I also implemented the Sieve of Eratosthenes algorithm in C and got the running time of 0.046 for n=100000.
How is my above algorithm faster than Sieve's algorithm that I have implemented.
What is the time complexity of my above program??
My sieve's implementation
#define LISTSIZE 100000 //Number of integers to sieve<br>
#include <stdio.h>
#include <math.h>
#include <time.h>
int main()
{
clock_t start;
double d;
long int list[LISTSIZE],i,j;
int listMax = (int)sqrt(LISTSIZE), primeEstimate = (int)(LISTSIZE/log(LISTSIZE));
for(int i=0; i < LISTSIZE; i++)
list[i] = i+2;
start=clock();
for(i=0; i < listMax; i++)
{
//If the entry has been set to 0 ('removed'), skip it
if(list[i] > 0)
{
//Remove all multiples of this prime
//Starting from the next entry in the list
//And going up in steps of size i
for(j = i+1; j < LISTSIZE; j++)
{
if((list[j] % list[i]) == 0)
list[j] = 0;
}
}
}
d=(clock()-start)/(double)CLOCKS_PER_SEC;
//Output the primes
int primesFound = 0;
for(int i=0; i < LISTSIZE; i++)
{
if(list[i] > 0)
{
primesFound++;
printf("%ld\n", list[i]);
}
}
printf("\n%f",d);
return 0;
}
There are a number of things that might influence your result.
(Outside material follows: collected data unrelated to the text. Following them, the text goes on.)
/-! ### Opening and parameters (R57 to R59) -/

/-- A galley as an accepted GALLEY OPEN sets it up (R57). -/
def Galley.opened (x : Galley) (p : Params) (top interval : Nat) (slot : SlotId) (size : Nat) (track : Int) : Galley :=
  { x with
    state := .ready, cause := none, drain := false, deferred := none, active := p, pendingFlag := false
    topDepth := top, lastDepth := none, itemIndex := 0, lineNumber := 0, interval := interval
    idleTimer := decide (interval ≠ 0), released := false, mark := { x.mark with state := .disarmed }
    snapshot := none, latch := none, excCount := 0, slot := slot, size := size, track := track, shift := 0
    direction := p.direction, nextDirection := none, hasEntries := false, clampPending := false
    story := [], builder := Builder.empty, held := none, output := [] }

/-- GALLEY OPEN (R57). -/
def handleGalleyOpen (s : State) (target : Byte) (body : List Byte) : Answer :=
  let g := galleyOf target
  let x := s.galley g
  if s.page.state ≠ .open then s.refuse .noPage
  else if x.state ≠ .off then s.refuse .state
  else
    match body with
    | [t1, t0, x1, x0, m1, m0, l1, l0, al, dir, hyph, i1, i0, font, q1, q0, tr] =>
      match readParams (nat16 m1 m0) (nat16 x1 x0) (nat16 l1 l0) al dir hyph with
      | none => s.refuse .range
      | some p =>
        let top := nat16 t1 t0
        let interval := nat16 i1 i0
        let size := nat16 q1 q0
        let track := tr.toInt
        if p.inRange s.page.width && decide (top < s.page.depth) && decide (font.toNat < 16) && decide (16 ≤ size)
            && decide (size ≤ 576) && decide (-32 ≤ track) && decide (track ≤ 31) && decide (interval ≤ 255) then
          if aboveBand s.page.high top then s.refuse .behind
          else (s.setGalley g (x.opened p top interval (slotOf font) size track)).accept []
        else s.refuse .range
    | _ => s.refuse .range

/-- Whether a change would leave a restraining galley's frontier above the band (R58, R59, R72). -/
def refusedBehind (s : State) (before after : Galley) : Bool := before.restraining && aboveBand s.page.high after.frontier

/-- PARAM (R58). -/
def handleParam (s : State) (target : Byte) (body : List Byte) : Answer :=
  let g := galleyOf target
  let x := s.galley g
  if x.state = .off then s.refuse .state
  else
    match readParamBody body with
    | none => s.refuse .range
    | some p =>
      if !p.inRange s.page.width then s.refuse .range
      else
        let y := { x with staged := p, pendingFlag := true }
        if refusedBehind s x y then s.refuse .behind else (s.setGalley g y).accept []

/-- PARAM NOW (R59). -/
def handleParamNow (s : State) (target : Byte) (body : List Byte) : Answer :=
  let g := galleyOf target
  let x := s.galley g
  if x.state ≠ .halted then s.refuse .state
  else if x.started then s.refuse .lineOpen
  else
    match readParamBody body with
    | none => s.refuse .range
    | some p =>
      if !p.inRange s.page.width then s.refuse .range
      else
        let y := { x with active := p, pendingFlag := false }
        if refusedBehind s x y then s.refuse .behind else (s.setGalley g y).accept []

/-! ### Halting, resuming, stepping, stop marks (R66 to R70) -/

/-- HALT (R66). -/
def handleHalt (s : State) (target : Byte) (_body : List Byte) : Answer :=
  let g := galleyOf target
  let x := s.galley g
  if x.state = .off ∨ x.state = .closing ∨ x.state = .halted then s.refuse .state
  else (s.commit g ((Run.start x).halt (s.ctx g false) .request)).accept []

/-- RESUME (R67). DEDUCED (log entry 22): a galley whose drain ends within the RESUME event with an empty output queue is OFF at its
end (R77), so the reply carries OFF, which R67's list of states lacks. -/
def handleResume (s : State) (target : Byte) (_body : List Byte) : Answer :=
  let g := galleyOf target
  let x := s.galley g
  if x.state ≠ .halted then s.refuse .state
  else if x.released && aboveBand s.page.high x.frontier then s.refuse .behind
  else
    let r := (Run.start { x with released := false, idleTimer := x.timerStarted }).goOn (s.ctx g false)
    (s.commit g r).accept [byteOf r.gal.state.code, causeByte r.gal.cause]

/-- STEP (R68). -/
def handleStep (s : State) (target : Byte) (_body : List Byte) : Answer :=
  let g := galleyOf target
  let x := s.galley g
  if x.state ≠ .halted then s.refuse .state
  else if x.held.isSome then s.refuse .full
  else if x.story.isEmpty then s.refuse .empty
  else
    let r := stepGalley (s.ctx g true) x
    (s.commit g r).accept [byteOf r.gal.state.code, causeByte r.gal.cause, byteOf r.consumed]

/-- MARK SET (R69). -/
def handleMarkSet (s : State) (target : Byte) (body : List Byte) : Answer :=
  let g := galleyOf target
  let x := s.galley g
  if x.state = .off ∨ x.state = .closing then s.refuse .state
  else
    match body with
    | [k, a, b, c, d] =>
      match readMarkKind k with
      | none => s.refuse .range
      | some kind =>
        if nat32 a b c d < x.itemIndex.toNat then s.refuse .range
        else
          let mark : StopMark := { kind := kind, index := BitVec.ofNat 32 (nat32 a b c d), state := .armed }
          (s.setGalley g { x with mark := mark }).accept []
    | _ => s.refuse .range

/-- MARK CLEAR (R69). -/
def handleMarkClear (s : State) (target : Byte) (_body : List Byte) : Answer :=
  let g := galleyOf target
  let x := s.galley g
  if x.state = .off then s.refuse .state
  else (s.setGalley g { x with mark := { x.mark with state := .disarmed } }).accept []

/-! ### Requests of a halted galley (R71 to R73) -/

/-- The x offset and measure a RESTART body gives after its top depth, where it gives them (R71, 9.7). -/
def readRestart : List Byte → Option (Nat × Option (Nat × Nat))
  | [t1, t0] => some (nat16 t1 t0, none)
  | [t1, t0, x1, x0, m1, m0] => some (nat16 t1 t0, some (nat16 x1 x0, nat16 m1 m0))
  | _ => none

/-- Whether a top depth lies above a line of the galley's output queue, or above a closed line it holds (R128). -/
def Galley.topAboveQueued (x : Galley) (top : Nat) : Bool :=
  x.output.any (fun l => decide (top < l.depth)) ||
    (match x.held with | some h => decide (top < h.record.depth) | none => false)

/-- A galley after an accepted RESTART (R71). -/
def Galley.restarted (x : Galley) (top : Nat) (column : Option (Nat × Nat)) : Galley :=
  let y :=
    match column with
    | none => x
    | some (xOffset, measure) =>
      { x with staged := { x.nextParams with xOffset := xOffset, measure := measure }, pendingFlag := true }
  { y with
    topDepth := top
    lastDepth := none
    released := false
    idleTimer := y.timerStarted
    cause := if y.cause = some .behind then some .request else y.cause }

/-- RESTART (R71, R128). -/
def handleRestart (s : State) (target : Byte) (body : List Byte) : Answer :=
  let g := galleyOf target
  let x := s.galley g
  if x.state ≠ .halted then s.refuse .state
  else if s.page.state ≠ .open then s.refuse .noPage
  else if x.started then s.refuse .lineOpen
  else
    match readRestart body with
    | none => s.refuse .range
    | some (top, column) =>
      let columnOk := match column with | none => true | some (xo, m) => columnGood s.page.width xo m
      if s.page.depth ≤ top ∨ !columnOk then s.refuse .range
      else if aboveBand s.page.high top || x.topAboveQueued top then s.refuse .behind
      else (s.setGalley g (x.restarted top column)).accept []

/-- ABANDON (R72). -/
def handleAbandon (s : State) (target : Byte) (_body : List Byte) : Answer :=
  let g := galleyOf target
  let x := s.galley g
  let y := { x with builder := Builder.empty }
  if x.state ≠ .halted then s.refuse .state
  else if x.started && refusedBehind s x y then s.refuse .behind
  else (s.setGalley g y).accept [byteOf x.builder.entries.length]

/-- A PEEK entry's kind byte (9.7). -/
def Entry.kindByte (e : Entry) : Byte :=
  match e.body with
  | .glyph _ => 0
  | .space _ _ _ => 1
  | .fixed _ => 2
  | .mark _ => 3

/-- A PEEK entry's 21 bytes (9.7). Only the pending letter is not resolved (R82); an entry without a kern reports 0 (R92). -/
def Entry.peekBytes (e : Entry) : List Byte :=
  let (form, resolved, advance, kern) : Form × Bool × Nat × Int :=
    match e.body with
    | .glyph p => (p.form, p.resolved, p.advance, p.kern)
    | .space n _ _ => (.none, true, n, 0)
    | .fixed n => (.none, true, n, 0)
    | .mark _ => (.none, true, 0, 0)
  [e.kindByte] ++ be16 e.code.toNat ++ [byteOf e.slot.val] ++ be16 e.size
    ++ [byteOf form.code, byteOf (resolved.toNat + 2 * e.disc.isSome.toNat)] ++ be32 advance
    ++ [signedByte kern, signedByte e.track] ++ signed16 e.shift ++ [byteOf e.direction.code] ++ be32 e.index.toNat

/-- PEEK (R73). -/
def handlePeek (s : State) (target : Byte) (body : List Byte) : Answer :=
  let es := (s.galley (galleyOf target)).builder.entries
  let offset := (body.headD 0).toNat
  if (s.galley (galleyOf target)).state ≠ .halted then s.refuse .state
  else if es.length < offset then s.refuse .range
  else
    let shown := (es.drop offset).take Config.peekEntries
    s.accept ([byteOf es.length, byteOf shown.length] ++ (shown.map Entry.peekBytes).flatten)

/-! ### Closing a galley (R76, R77) -/

/-- GALLEY CLOSE DRAIN on a galley that may be closed (R76). -/
def drainGalley (s : State) (g : GalleyId) : Answer :=
  let x := s.galley g
  if x.state = .off ∨ x.state = .closing ∨ x.drain then s.refuse .state
  else
    let y := { x with drain := true }
    let r :=
      if x.state = .ready ∨ x.state = .setting ∨ x.state = .starved then
        proceed (s.ctx g false) (Run.start { y with state := .draining })
      else Run.start y
    (s.commit g r).accept []

/-- A galley after an accepted GALLEY CLOSE DISCARD, up to its going CLOSING (R77 steps 1 to 4). -/
def Galley.discarded (x : Galley) : Galley := { x with story := [], builder := Builder.empty, held := none }

/-- GALLEY CLOSE DISCARD on a galley that may be closed (R77). The entries dropped are those of the builder and those of a
held closed line. -/
def discardGalley (s : State) (g : GalleyId) : Answer :=
  let x := s.galley g
  if x.state = .off ∨ x.state = .closing then s.refuse .state
  else
    let r := (Run.start x.discarded).enterClosing (s.ctx g false)
    let entries := x.builder.entries.length + (match x.held with | some h => h.entries | none => 0)
    (s.commit g r).accept (be16 x.fill ++ be16 entries)

/-- GALLEY CLOSE (R76, R77): DRAIN 0, DISCARD 1, any other form RANGE. -/
def handleGalleyClose (s : State) (target : Byte) (body : List Byte) : Answer :=
  match (body.headD 0).toNat with
  | 0 => drainGalley s (galleyOf target)
  | 1 => discardGalley s (galleyOf target)
  | _ => s.refuse .range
To be sure, we would need to see the code for your sieve implementation. Also, what is the resolution of the clock function on your computer? If the implementation does not allow for a high degree of accuracy at the millisecond level, then your results could be within the margin of error for your measurement.
I suspect the problem lies here:
//Remove all multiples of this prime
//Starting from the next entry in the list
//And going up in steps of size i
for(j = i+1; j < LISTSIZE; j++)
{
if((list[j] % list[i]) == 0)
list[j] = 0;
}
This is a poor way to remove all of the multiples of the prime number. Why not use the built in multiplication operator to remove the multiples? This version should be much faster:
//Remove all multiples of this prime
//Starting from the next entry in the list
//And going up in steps of size i
for(j = list[i]; j < LISTSIZE; j+=list[i])
{
list[j] = 0;
}
What is the time complexity of my above program??
To empirically measure the time complexity of your program, you need more than one data point. Run your program for multiple values of N, then make a graph of N vs. time. You can do this using a spreadsheet, GNUplot, or graph paper and pencil. You can also use software and/or plain old mathematics to find a polynomial curve that fits your data.
Non-empirically: much has been written (and lectured in computer science classes) about analyzing computational complexity. The Wikipedia article on computational complexity theory might provide some starting points for further reading.
Your sieve implementation is incorrect; that's the reason why it is so slow:
you shouldn't make it an array of numbers, but an array of flags (you may still use int as the data type, but char would do as well)
you shouldn't be using index shifts for the array, but list[i] should determine whether i is a prime or not (and not whether i+2 is a prime)
you should start the elimination with i=2
with these modifications, you should follow 1800 INFORMATION's advice, and cancel all multiples of i with a loop that goes in steps of i, not steps of 1
Just for your time complexity:
You have an outer loop of ~LISTMAX iterations and an inner loop of max. LISTSIZE iterations. This means your complexity is
O(sqrt(n)*n)
where n = listsize. It is actually a bit lower since the inner loop reduces it's count eacht time and is only run for each unknown number. But that's difficult to calculate. Since the O-Notation offers an upper bound, O(sqrt(n)*n) should be ok.
The behaviour is difficult to predict, but you should take into account that accessing the memory is not cheap... it's probably faster to just calculate it again for small primes.
Those run times are too small to be meaningful. The system clock resolution is not accurate to that kind of level.
What you should do to get accurate timing information is run your algorithm in a loop. Repeat it a few thousand times to get the run time up to at least a second, then you can divide the time by the number of loops.